**Listed records**

+ + + + + + +

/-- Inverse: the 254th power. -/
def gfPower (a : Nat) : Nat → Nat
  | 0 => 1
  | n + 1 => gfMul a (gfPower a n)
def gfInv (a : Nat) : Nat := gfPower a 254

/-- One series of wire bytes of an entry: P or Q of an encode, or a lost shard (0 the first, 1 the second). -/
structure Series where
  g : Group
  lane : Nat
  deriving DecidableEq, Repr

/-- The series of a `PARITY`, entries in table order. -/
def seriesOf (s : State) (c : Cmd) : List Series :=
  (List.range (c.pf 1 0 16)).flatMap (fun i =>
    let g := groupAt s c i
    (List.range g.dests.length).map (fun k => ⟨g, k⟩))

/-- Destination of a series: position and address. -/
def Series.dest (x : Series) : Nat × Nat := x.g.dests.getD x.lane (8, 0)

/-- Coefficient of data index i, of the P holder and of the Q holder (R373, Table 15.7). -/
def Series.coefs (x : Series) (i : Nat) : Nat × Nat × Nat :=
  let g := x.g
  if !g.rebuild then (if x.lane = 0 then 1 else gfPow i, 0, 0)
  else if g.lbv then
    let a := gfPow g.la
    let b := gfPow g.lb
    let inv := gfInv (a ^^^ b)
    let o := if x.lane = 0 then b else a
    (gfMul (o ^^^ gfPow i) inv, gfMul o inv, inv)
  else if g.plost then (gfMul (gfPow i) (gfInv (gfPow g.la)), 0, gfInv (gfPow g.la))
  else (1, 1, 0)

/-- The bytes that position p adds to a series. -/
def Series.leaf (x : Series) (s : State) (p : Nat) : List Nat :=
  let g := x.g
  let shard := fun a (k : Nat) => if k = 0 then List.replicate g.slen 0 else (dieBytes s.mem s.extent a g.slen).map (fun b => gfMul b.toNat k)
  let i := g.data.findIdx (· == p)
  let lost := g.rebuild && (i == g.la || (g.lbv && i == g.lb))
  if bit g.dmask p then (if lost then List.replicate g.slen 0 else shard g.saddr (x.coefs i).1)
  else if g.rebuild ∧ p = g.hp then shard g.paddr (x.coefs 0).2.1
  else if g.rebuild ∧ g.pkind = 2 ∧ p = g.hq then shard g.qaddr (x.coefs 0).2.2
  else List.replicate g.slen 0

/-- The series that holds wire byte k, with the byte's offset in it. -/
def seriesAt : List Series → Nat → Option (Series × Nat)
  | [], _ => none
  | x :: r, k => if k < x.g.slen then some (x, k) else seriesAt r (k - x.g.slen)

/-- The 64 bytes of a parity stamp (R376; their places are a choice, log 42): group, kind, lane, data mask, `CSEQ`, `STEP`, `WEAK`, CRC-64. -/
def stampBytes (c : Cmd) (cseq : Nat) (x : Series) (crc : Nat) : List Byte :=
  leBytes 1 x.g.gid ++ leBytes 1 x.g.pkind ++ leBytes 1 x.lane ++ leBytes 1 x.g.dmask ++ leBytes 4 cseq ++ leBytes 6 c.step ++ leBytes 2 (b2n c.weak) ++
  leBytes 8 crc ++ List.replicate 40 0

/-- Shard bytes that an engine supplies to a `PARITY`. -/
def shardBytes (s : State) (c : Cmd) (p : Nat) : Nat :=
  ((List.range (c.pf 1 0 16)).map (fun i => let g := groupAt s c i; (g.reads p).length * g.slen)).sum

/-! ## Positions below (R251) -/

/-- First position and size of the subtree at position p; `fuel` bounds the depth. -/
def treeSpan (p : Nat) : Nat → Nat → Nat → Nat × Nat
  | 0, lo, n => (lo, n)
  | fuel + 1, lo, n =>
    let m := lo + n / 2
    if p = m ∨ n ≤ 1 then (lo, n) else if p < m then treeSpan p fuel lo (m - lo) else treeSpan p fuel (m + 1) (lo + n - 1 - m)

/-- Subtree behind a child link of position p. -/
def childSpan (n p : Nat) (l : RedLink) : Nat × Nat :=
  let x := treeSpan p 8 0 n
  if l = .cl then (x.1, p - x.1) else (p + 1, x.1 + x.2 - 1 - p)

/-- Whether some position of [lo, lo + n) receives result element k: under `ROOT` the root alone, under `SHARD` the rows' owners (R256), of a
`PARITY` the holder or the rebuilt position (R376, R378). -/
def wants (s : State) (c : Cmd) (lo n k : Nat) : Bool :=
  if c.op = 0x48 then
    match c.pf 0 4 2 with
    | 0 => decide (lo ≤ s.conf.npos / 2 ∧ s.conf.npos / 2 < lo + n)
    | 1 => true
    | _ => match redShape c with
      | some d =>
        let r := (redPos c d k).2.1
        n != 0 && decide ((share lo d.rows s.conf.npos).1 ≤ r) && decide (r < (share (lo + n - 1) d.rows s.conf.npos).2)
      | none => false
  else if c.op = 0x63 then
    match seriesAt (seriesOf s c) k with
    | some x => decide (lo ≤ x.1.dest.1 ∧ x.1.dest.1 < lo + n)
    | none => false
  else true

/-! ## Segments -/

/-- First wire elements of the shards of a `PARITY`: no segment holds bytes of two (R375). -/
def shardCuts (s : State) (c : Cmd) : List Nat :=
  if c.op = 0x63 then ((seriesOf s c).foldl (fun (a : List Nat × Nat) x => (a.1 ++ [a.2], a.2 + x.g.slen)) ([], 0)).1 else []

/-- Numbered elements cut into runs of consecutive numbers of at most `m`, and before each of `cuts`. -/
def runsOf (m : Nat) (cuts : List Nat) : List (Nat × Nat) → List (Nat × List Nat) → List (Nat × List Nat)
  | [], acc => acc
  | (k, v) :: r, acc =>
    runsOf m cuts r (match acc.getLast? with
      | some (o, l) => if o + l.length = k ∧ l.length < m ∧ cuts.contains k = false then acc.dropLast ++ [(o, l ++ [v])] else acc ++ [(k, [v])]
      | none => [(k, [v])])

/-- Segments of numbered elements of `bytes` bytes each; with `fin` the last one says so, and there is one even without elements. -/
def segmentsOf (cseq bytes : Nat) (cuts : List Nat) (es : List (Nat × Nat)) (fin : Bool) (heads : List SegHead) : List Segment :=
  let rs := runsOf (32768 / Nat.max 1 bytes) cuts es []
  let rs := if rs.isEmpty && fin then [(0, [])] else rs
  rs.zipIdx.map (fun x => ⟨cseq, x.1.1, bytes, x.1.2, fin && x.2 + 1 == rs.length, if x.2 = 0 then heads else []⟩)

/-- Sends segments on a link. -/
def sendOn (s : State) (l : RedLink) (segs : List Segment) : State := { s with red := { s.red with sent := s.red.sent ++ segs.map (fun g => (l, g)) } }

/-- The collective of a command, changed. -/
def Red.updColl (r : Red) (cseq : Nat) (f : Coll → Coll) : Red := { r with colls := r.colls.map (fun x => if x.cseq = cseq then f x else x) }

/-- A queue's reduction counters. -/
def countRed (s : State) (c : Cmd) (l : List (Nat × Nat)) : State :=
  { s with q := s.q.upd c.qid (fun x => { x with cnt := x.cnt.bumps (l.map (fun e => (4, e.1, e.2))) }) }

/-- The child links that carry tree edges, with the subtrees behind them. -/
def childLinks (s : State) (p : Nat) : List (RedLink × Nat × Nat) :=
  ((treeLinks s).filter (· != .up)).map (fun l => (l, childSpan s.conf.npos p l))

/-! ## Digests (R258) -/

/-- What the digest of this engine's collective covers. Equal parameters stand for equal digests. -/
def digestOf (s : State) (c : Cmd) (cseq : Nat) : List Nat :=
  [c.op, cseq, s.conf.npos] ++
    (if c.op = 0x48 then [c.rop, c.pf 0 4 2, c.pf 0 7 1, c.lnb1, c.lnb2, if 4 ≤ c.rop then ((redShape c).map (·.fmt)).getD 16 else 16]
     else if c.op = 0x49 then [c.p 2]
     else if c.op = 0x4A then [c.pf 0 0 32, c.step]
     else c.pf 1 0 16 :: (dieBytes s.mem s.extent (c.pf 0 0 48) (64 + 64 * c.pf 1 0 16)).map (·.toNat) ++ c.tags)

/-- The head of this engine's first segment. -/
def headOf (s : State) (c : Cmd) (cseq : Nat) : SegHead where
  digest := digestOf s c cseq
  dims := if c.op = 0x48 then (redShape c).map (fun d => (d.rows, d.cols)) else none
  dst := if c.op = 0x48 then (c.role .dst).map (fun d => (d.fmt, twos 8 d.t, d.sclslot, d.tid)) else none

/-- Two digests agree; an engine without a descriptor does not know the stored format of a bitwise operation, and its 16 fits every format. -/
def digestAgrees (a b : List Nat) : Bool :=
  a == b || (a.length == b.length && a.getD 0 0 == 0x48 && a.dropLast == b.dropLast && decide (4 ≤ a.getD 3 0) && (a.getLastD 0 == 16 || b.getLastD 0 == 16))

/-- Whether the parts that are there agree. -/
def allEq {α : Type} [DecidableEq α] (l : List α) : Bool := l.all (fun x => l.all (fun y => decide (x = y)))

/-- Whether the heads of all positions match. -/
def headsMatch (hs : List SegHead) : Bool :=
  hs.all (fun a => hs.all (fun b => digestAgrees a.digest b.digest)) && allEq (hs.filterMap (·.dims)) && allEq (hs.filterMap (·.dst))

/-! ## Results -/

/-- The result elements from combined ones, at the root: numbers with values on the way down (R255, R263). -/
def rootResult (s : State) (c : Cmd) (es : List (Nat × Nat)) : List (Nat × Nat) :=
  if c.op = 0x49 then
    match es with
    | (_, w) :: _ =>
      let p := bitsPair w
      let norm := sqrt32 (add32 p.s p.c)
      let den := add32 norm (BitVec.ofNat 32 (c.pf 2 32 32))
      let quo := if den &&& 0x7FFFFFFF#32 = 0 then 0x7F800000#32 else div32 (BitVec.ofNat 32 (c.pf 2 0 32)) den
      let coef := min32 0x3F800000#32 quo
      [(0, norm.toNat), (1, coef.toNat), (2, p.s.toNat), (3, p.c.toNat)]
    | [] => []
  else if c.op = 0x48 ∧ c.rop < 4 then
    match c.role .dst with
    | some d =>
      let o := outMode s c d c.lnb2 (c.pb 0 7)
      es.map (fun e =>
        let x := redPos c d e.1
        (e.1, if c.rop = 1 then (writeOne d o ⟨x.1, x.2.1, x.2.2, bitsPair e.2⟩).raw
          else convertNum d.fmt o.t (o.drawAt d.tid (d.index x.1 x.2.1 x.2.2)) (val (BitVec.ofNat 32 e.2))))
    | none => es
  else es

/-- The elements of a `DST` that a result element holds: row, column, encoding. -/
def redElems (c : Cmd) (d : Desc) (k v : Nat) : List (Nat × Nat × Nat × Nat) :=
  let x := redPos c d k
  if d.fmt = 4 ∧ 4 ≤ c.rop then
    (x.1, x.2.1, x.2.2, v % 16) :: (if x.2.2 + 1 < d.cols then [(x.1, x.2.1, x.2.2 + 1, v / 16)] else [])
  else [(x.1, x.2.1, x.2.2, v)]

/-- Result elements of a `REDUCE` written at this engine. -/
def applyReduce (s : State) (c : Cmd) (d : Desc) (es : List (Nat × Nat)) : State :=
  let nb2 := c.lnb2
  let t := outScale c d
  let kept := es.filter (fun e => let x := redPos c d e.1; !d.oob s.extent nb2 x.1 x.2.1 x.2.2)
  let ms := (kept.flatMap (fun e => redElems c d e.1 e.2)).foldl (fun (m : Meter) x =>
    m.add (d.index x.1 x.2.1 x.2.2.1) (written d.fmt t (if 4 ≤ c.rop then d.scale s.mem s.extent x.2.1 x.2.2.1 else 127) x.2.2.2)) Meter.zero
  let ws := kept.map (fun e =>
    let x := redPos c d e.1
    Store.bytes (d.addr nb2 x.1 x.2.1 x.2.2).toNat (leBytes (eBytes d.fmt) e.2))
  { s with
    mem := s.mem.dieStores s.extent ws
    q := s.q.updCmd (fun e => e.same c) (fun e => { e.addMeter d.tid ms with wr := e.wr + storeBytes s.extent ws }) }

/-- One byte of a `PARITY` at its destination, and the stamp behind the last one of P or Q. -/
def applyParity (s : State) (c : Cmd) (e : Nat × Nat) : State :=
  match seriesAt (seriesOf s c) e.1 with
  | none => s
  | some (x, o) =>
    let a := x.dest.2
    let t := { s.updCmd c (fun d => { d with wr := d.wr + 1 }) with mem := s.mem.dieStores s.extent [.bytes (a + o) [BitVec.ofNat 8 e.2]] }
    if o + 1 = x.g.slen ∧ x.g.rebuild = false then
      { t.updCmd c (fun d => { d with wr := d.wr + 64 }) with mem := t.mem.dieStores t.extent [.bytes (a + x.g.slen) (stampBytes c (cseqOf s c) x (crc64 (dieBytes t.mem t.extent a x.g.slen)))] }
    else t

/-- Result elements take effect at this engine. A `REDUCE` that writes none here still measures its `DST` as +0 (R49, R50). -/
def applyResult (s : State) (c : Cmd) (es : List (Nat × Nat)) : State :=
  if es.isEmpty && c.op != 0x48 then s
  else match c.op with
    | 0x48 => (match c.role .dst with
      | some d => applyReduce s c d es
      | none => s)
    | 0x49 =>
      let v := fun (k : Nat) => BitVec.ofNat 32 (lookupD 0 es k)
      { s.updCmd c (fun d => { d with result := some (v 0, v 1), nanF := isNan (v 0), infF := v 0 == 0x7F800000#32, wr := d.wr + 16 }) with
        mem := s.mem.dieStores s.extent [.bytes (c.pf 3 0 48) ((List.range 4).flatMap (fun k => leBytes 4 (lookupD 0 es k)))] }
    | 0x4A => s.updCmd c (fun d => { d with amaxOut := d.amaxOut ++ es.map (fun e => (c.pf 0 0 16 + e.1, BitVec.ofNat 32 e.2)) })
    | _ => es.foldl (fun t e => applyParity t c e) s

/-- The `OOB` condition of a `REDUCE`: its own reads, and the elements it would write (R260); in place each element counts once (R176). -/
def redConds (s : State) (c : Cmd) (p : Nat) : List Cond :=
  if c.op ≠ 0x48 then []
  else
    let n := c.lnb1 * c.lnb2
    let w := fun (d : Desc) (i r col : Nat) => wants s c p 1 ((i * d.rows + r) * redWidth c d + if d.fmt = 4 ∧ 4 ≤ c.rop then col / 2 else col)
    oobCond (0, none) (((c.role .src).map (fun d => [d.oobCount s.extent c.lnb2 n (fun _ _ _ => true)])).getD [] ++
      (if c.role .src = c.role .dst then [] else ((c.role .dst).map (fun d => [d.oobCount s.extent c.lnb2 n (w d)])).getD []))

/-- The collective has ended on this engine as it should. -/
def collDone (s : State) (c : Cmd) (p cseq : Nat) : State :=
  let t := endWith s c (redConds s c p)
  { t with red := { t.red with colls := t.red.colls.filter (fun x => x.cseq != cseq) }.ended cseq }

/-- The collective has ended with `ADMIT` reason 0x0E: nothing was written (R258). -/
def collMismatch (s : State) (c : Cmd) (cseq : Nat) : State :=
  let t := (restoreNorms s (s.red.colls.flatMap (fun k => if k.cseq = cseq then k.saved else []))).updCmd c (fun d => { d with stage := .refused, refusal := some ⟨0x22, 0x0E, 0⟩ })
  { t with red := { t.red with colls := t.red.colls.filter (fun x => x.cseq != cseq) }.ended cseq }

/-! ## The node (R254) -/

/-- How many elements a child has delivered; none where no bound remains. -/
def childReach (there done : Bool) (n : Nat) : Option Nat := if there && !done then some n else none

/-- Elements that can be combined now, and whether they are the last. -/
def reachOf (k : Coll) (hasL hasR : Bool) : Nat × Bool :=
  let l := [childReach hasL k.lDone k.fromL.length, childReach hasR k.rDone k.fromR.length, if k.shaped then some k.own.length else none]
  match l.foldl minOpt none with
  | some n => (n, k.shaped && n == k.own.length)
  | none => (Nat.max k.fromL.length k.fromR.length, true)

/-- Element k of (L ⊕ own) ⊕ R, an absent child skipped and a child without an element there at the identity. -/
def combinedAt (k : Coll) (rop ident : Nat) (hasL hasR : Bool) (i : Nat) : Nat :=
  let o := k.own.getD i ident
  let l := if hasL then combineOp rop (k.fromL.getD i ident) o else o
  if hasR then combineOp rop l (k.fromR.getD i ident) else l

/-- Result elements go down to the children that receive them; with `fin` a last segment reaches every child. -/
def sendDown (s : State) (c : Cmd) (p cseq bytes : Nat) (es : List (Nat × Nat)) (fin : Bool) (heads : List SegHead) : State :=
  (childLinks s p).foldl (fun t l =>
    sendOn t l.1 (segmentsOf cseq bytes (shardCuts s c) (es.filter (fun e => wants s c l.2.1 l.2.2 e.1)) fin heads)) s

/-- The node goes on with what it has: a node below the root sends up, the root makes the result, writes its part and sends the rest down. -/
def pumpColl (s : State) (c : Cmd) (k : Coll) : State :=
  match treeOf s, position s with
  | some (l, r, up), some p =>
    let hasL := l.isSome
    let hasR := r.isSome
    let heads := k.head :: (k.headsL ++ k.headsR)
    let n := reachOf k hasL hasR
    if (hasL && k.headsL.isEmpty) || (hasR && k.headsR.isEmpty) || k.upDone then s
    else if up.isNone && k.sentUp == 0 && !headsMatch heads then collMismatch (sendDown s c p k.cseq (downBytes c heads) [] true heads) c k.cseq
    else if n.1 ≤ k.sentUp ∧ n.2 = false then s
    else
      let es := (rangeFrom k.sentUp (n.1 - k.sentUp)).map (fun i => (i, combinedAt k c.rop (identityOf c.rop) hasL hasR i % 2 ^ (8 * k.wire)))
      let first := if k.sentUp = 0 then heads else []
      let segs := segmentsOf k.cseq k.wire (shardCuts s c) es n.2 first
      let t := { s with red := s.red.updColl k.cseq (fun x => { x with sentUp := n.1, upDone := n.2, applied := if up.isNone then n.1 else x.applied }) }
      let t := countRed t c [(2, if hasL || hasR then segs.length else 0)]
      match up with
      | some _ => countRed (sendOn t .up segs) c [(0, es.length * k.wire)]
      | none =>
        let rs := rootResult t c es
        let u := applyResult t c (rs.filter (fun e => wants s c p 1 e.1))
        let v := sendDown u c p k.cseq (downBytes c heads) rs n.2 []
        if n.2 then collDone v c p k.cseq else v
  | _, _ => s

+ + + + + + +

Would you print exactly, and only, the lines of the data above from the line with "(List.range g.dests.length).map (fun" through the line with "leBytes 8 crc ++ List.replicate 40 0", inclusive?

    (List.range g.dests.length).map (fun k => ⟨g, k⟩))

/-- Destination of a series: position and address. -/
def Series.dest (x : Series) : Nat × Nat := x.g.dests.getD x.lane (8, 0)

/-- Coefficient of data index i, of the P holder and of the Q holder (R373, Table 15.7). -/
def Series.coefs (x : Series) (i : Nat) : Nat × Nat × Nat :=
  let g := x.g
  if !g.rebuild then (if x.lane = 0 then 1 else gfPow i, 0, 0)
  else if g.lbv then
    let a := gfPow g.la
    let b := gfPow g.lb
    let inv := gfInv (a ^^^ b)
    let o := if x.lane = 0 then b else a
    (gfMul (o ^^^ gfPow i) inv, gfMul o inv, inv)
  else if g.plost then (gfMul (gfPow i) (gfInv (gfPow g.la)), 0, gfInv (gfPow g.la))
  else (1, 1, 0)

/-- The bytes that position p adds to a series. -/
def Series.leaf (x : Series) (s : State) (p : Nat) : List Nat :=
  let g := x.g
  let shard := fun a (k : Nat) => if k = 0 then List.replicate g.slen 0 else (dieBytes s.mem s.extent a g.slen).map (fun b => gfMul b.toNat k)
  let i := g.data.findIdx (· == p)
  let lost := g.rebuild && (i == g.la || (g.lbv && i == g.lb))
  if bit g.dmask p then (if lost then List.replicate g.slen 0 else shard g.saddr (x.coefs i).1)
  else if g.rebuild ∧ p = g.hp then shard g.paddr (x.coefs 0).2.1
  else if g.rebuild ∧ g.pkind = 2 ∧ p = g.hq then shard g.qaddr (x.coefs 0).2.2
  else List.replicate g.slen 0

/-- The series that holds wire byte k, with the byte's offset in it. -/
def seriesAt : List Series → Nat → Option (Series × Nat)
  | [], _ => none
  | x :: r, k => if k < x.g.slen then some (x, k) else seriesAt r (k - x.g.slen)

/-- The 64 bytes of a parity stamp (R376; their places are a choice, log 42): group, kind, lane, data mask, `CSEQ`, `STEP`, `WEAK`, CRC-64. -/
def stampBytes (c : Cmd) (cseq : Nat) (x : Series) (crc : Nat) : List Byte :=
  leBytes 1 x.g.gid ++ leBytes 1 x.g.pkind ++ leBytes 1 x.lane ++ leBytes 1 x.g.dmask ++ leBytes 4 cseq ++ leBytes 6 c.step ++ leBytes 2 (b2n c.weak) ++
  leBytes 8 crc ++ List.replicate 40 0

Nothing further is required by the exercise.